» ASSIGNED TASK
Below are some records. Return exactly the lines from the one containing "any command. -/" through the one containing "R82 to R87 -/", both included, and only those.

» DATASET EXTRACT

◇ ◇ ◇ ◇

-- ==== Sys2Proof/Tests/Slice0.lean ====
section
/-! SUPPORT. Tests: the ill-formed configurations each check refuses, words written out from the formats, one step for
each command from the spec's vectors (95_test_vectors.md, named beside each), and for every statement with hypotheses a
state and operands that meet them. Expected values are the spec's. -/

set_option Elab.async false

namespace Sys2Proof.Tests

open Sys2Proof.Machine

/-! ## Small states -/

/-- TC1 with one volatile register, one register that is not banked and one page that is not implemented. -/
def tc2 : Cfg := { Cfg.tc1 with unbanked := [0x0009], volatile := [(0x0000, 0x0005)], unimplemented := [0x0007] }

/-- A chip under `c` with the profile `k` bound, the given registers and pending bits, and the transport's answers. No
device event happens; the drawn values are `0xBEEF` and `0x1234`. -/
def chipOf (c : Cfg) (k : Nat) (bank pending : Memory) (bus : List BusAnswer) : State :=
  { State.resetWith 0 c with
    core := { CoreState.reset with bound := some k }
    dev := { DevState.powerOn c with bank := bank, pending := pending }
    draws := { Draws.fresh 0 with
      bus := ⟨bus, 0⟩
      events := ⟨List.replicate 12 [], 0⟩
      values := ⟨[0xBEEF, 0x1234], 0⟩
      platform := ⟨[.name (bytes "Example Board A rev2")], 0⟩
      generic := ⟨[{ error := none, left := [(0x0000, 0x0800)] }], 0⟩ } }

def chip (k : Nat) (bank pending : Memory) (bus : List BusAnswer) : State := chipOf Cfg.tc1 k bank pending bus

/-- Eleven transactions that succeed. -/
def oks : List BusAnswer := List.replicate 12 .ok

/-- A chip whose transactions all succeed. -/
def bound (k : Nat) : State := chip k [] [] oks

/-- Nothing bound. -/
def fresh : State := { bound 0 with core := CoreState.reset }

/-- The platform provider answers this. -/
def onBoard (s : State) (p : PlatAnswer) : State := { s with draws := { s.draws with platform := ⟨[p], 0⟩ } }

/-- The generic collaborator answers this. -/
def onGeneric (s : State) (g : GenericAnswer) : State := { s with draws := { s.draws with generic := ⟨[g], 0⟩ } }

/-- Before the transactions to come the device does this. -/
def onEvents (s : State) (e : List DeviceEvent) : State := { s with draws := { s.draws with events := ⟨e, 0⟩ } }

/-- The command answers a next state that logged `l`, with the result `r`, and has the property. -/
def sees (i : Instr) (s : State) (l : List Ev) (r : Result) (p : State → Bool) : Bool :=
  match exec i s with
  | .next t => t.log == s.log ++ l ++ [.cmd (encode i) r] && p t
  | _ => false

/-! ## WellFormed: each check refuses a record that fails it alone -/

/-- The only check of R145 that profile F fails once `f` has spoilt it. -/
def failsOnly (n : Nat) (p : Profile) : Bool :=
  [wfIerMaskNonzero p, wfIerPaged p, wfIsrPaged p, wfTimingPaged p, wfDelayOneBit p, wfRegNotPs 0x001f p, wfPdPair p]
    == (List.range 7).map fun m => m != n

theorem test_wf_ierMaskNonzero :
    failsOnly 0 { Tc1.profileF with intrEnable := some { reg := 0x12, page := some 0xa42, mask := 0 } } = true := by decide +kernel

theorem test_wf_ierPaged :
    failsOnly 1 { Tc1.profileL with intrEnable := some { reg := 0x12, page := some 0xa42, mask := 1 } } = true := by decide +kernel

theorem test_wf_isrPaged :
    failsOnly 2 { Tc1.profileL with intrAck := some { reg := 0x13, page := some 0xa43 } } = true := by decide +kernel

theorem test_wf_timingPaged :
    failsOnly 3 { Tc1.profileB with init := some { timing := some { page := 0xd08, reg := 0x11, bit := 0x100 }, led := none } }
      = true := by decide +kernel

theorem test_wf_delayOneBit :
    failsOnly 4 { Tc1.profileF with init := some { timing := some { page := 0xd08, reg := 0x11, bit := 0x300 }, led := none } }
      = true := by decide +kernel

theorem test_wf_regNotPs :
    failsOnly 5 { Tc1.profileL with intrAck := some { reg := 0x001f, page := none } } = true := by decide +kernel

theorem test_wf_pdPair : failsOnly 6 { Tc1.profileL with resume := none } = true := by decide +kernel

/-- R180: three modes, a mode that is no RGMII mode, and one mode twice. -/
theorem test_wf_txDelayModes :
    wfTxDelayModes [.rgmii, .rgmiiId, .rgmiiTxid] = false ∧ wfTxDelayModes [.other, .rgmiiId] = false
      ∧ wfTxDelayModes [.rgmiiId, .rgmiiId] = false := by decide +kernel

/-- TC1 "passes every check of rule R145" and "meets every count of rule R148"; it holds R146's and R147's profiles. -/
theorem test_tc1_accepted :
    Cfg.tc1.accepted = true ∧ hasKnownProfiles Cfg.tc1.profiles = true ∧ knownVariantSet Cfg.tc1.profiles = true := by
  decide +kernel

/-- A table that fails a check is refused before any command. -/
theorem test_boot_refuses :
    boot 0 { Cfg.tc1 with profiles := [{ Tc1.profileL with resume := none }] } = .refused .configurationRefused := by
  rfl

/-! ## Decoding: V-DEC, and words written out from the formats of R82 to R87 -/

theorem test_decode_R :
    decode 0x0100000000120000 = some (.read 0x0012) ∧ decode 0x02000000001F0A42 = some (.write 0x001f 0x0a42) := by decide +kernel

theorem test_decode_P :
    decode 0x03000A4200120000 = some (.readPaged 0x0a42 0x0012)
      ∧ decode 0x04000A4200120010 = some (.writePaged 0x0a42 0x0012 0x0010) := by decide +kernel

theorem test_decode_I : decode 0x10000000ABDCC916 = some (.resolve 0xabdcc916) := by decide +kernel

theorem test_decode_C :
    decode 0x2000000000000001 = some (.configIntr true) ∧ decode 0x2000000000000000 = some (.configIntr false) := by decide +kernel

theorem test_decode_M :
    decode 0x3000000000000004 = some (.init .rgmiiTxid) ∧ decode 0x3100000000000002 = some (.configTiming .rgmiiId)
      ∧ decode 0x3100000000000003 = some (.configTiming .rgmiiRxid) ∧ decode 0x3000000000000001 = some (.init .rgmii)
      ∧ decode 0x3000000000000000 = some (.init .other) := by decide +kernel

theorem test_decode_N :
    decode 0x2100000000000000 = some .ackIntr ∧ decode 0x3200000000000000 = some .configLed
      ∧ decode 0x4000000000000000 = some .suspend ∧ decode 0x4100000000000000 = some .resume := by decide +kernel

/-- V-DEC, the reserved fields and modes. -/
theorem test_decode_refuses_reserved :
    (([0x0100000000120001, 0x0101000000120000, 0x0200000100000000, 0x03000A4200120010, 0x04010A4200120010,
      0x10000001001CC916, 0x2000000000000002, 0x2100000000000001, 0x3000000000000005, 0x31000000000000FF,
      0x3000000000000100] : List Word).all fun w => decode w == none) = true := by decide +kernel

/-- V-DEC and V-EX, the opcodes outside the map. -/
theorem test_decode_refuses_opcodes :
    (([0x0000000000000000, 0x0500000000000000, 0x2200000000000000, 0xFFFFFFFFFFFFFFFF, 0xFF00000000000000,
      0x3100000000000007] : List Word).all fun w => decode w == none) = true := by decide +kernel

/-- The opcode table's numbering is that of the one 64-bit word. -/
theorem test_decodeTableWord : decodeTableWord 64 0x04000A4200120010 = some (.writePaged 0x0a42 0x0012 0x0010) := by decide +kernel

/-- R95: 30_encoding.md's assembler text. -/
theorem test_assembler :
    assembleLine "write.paged 0x0a42, 0x0012, 0x0010".toList = .command (.writePaged 0x0a42 0x0012 0x0010)
      ∧ assembleLine "timing.config rgmii-id".toList = .command (.configTiming .rgmiiId) := by decide +kernel

/-! ## One step of each command -/

/-- RA2: an unknown register's draw is the value, and stays. -/
theorem test_read_unknown :
    sees (.read 0x0003) (bound 3) [okRead 0x0003 0xBEEF] (.okValue 0xBEEF)
      (fun t => t.bankCell 0 0x0003 == some 0xBEEF) = true := by decide +kernel

/-- RA9: with the page stranded, a plain read reaches the extended bank. -/
theorem test_read_stranded :
    sees (.read 0x0012)
      (let s := chip 3 [(0x0012, 0x1111), (locKey 0x0a42 0x0012, 0x0010)] [] oks
       { s with dev := { s.dev with ps := 0x0a42 } })
      [okRead 0x0012 0x0010] (.okValue 0x0010) (fun t => t.dev.ps == 0x0a42) = true := by decide +kernel

/-- RA6: a failed write that took effect. -/
theorem test_write_tookEffect :
    sees (.write 0x0000 0x1140) (chip 3 [(0x0000, 0x1000)] [] [.err 1 true]) [.busW 0x0000 0x1140 (.err 1)] (.busError 1)
      (fun t => t.bankCell 0 0 == some 0x1140) = true := by decide +kernel

/-- RA8: a plain write to the page-select register strands the page. -/
theorem test_write_pageSelect :
    sees (.write 0x001f 0x0a42) (bound 3) [okWrite (0x001f, 0x0a42)] .ok
      (fun t => t.dev.ps == 0x0a42 && t.dev.bank == []) = true := by decide +kernel

/-- RA19: the value read is discarded when the restore fails, and the page is stranded. -/
theorem test_readPaged_restoreFails :
    sees (.readPaged 0x0a42 0x0012) (chip 3 [(locKey 0x0a42 0x0012, 0x0010)] [] [.ok, .ok, .err 3 false])
      [okWrite (0x001f, 0x0a42), okRead 0x0012 0x0010, .busW 0x001f 0 (.err 3)] (.busError 3)
      (fun t => t.dev.ps == 0x0a42) = true := by decide +kernel

/-- RA23: a paged read of a status register clears it. -/
theorem test_readPaged_status :
    sees (.readPaged 0x0a43 0x001d) (chip 3 [] [(locKey 0x0a43 0x001d, 0x0011)] oks)
      [okWrite (0x001f, 0x0a43), okRead 0x001d 0x0011, okWrite (0x001f, 0)] (.okValue 0x0011)
      (fun t => t.pendingCell 0x0a43 0x001d == some 0) = true := by decide +kernel

/-- S2: the restoring write still occurs when the write itself fails. -/
theorem test_writePaged_fails :
    sees (.writePaged 0x0a42 0x0012 0x0010) (chip 3 [(locKey 0x0a42 0x0012, 0x0000)] [] [.ok, .err 2 false, .ok])
      [okWrite (0x001f, 0x0a42), .busW 0x0012 0x0010 (.err 2), okWrite (0x001f, 0)] (.busError 2)
      (fun t => t.dev.ps == 0 && t.bankCell 0x0a42 0x0012 == some 0) = true := by decide +kernel

/-- RA17: of two failures the first wins, and the operation is skipped. -/
theorem test_writePaged_firstErrorWins :
    sees (.writePaged 0x0a42 0x0012 0x0010) (chip 3 [] [] [.err 1 false, .err 3 false])
      [.busW 0x001f 0x0a42 (.err 1), .busW 0x001f 0 (.err 3)] (.busError 1)
      (fun t => t.dev.ps == 0 && t.dev.bank == []) = true := by decide +kernel

/-- RT5: bits outside the mask are ignored. -/
theorem test_resolve_masked :
    sees (.resolve 0xabdcc916) fresh [] (.okIndex 3) (fun t => t.core.bound == some 3) = true := by decide +kernel

/-- RT8: no profile matches, and nothing is refused. -/
theorem test_resolve_notFound :
    sees (.resolve 0x001cc910) fresh [] .notFound (fun t => t.core == CoreState.reset) = true := by decide +kernel

/-- IN5: the composite mask, by a plain write. -/
theorem test_configIntr_plain :
    sees (.configIntr true) (bound 1) [okWrite (0x0012, 0x6400)] .ok
      (fun t => t.core.intr == .enabled && t.bankCell 0 0x0012 == some 0x6400) = true := by decide +kernel

/-- IN4: the restore fails; `IntrState` stays though the register holds 0. -/
theorem test_configIntr_restoreFails :
    sees (.configIntr false)
      (let s := chip 3 [(locKey 0x0a42 0x0012, 0x0010)] [] [.ok, .ok, .err 3 false]
       { s with core := { s.core with intr := .enabled } })
      [okWrite (0x001f, 0x0a42), okWrite (0x0012, 0), .busW 0x001f 0 (.err 3)] (.busError 3)
      (fun t => t.core.intr == .enabled && t.bankCell 0x0a42 0x0012 == some 0 && t.dev.ps == 0x0a42) = true := by decide +kernel

/-- IN12: what the device sets after the read stays pending. -/
theorem test_ackIntr_keepsLater :
    sees .ackIntr
      (onEvents (chip 3 [] [(locKey 0x0a43 0x001d, 0x0010)] oks) [[], [], [((0x0a43, 0x001d), 0x0004)]])
      [okWrite (0x001f, 0x0a43), okRead 0x001d 0x0010, okWrite (0x001f, 0)] .ok
      (fun t => t.pendingCell 0x0a43 0x001d == some 0x0004) = true := by decide +kernel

◇ ◇ ◇ ◇

» WRITTEN RESPONSE
/-- A table that fails a check is refused before any command. -/
theorem test_boot_refuses :
    boot 0 { Cfg.tc1 with profiles := [{ Tc1.profileL with resume := none }] } = .refused .configurationRefused := by
  rfl

/-! ## Decoding: V-DEC, and words written out from the formats of R82 to R87 -/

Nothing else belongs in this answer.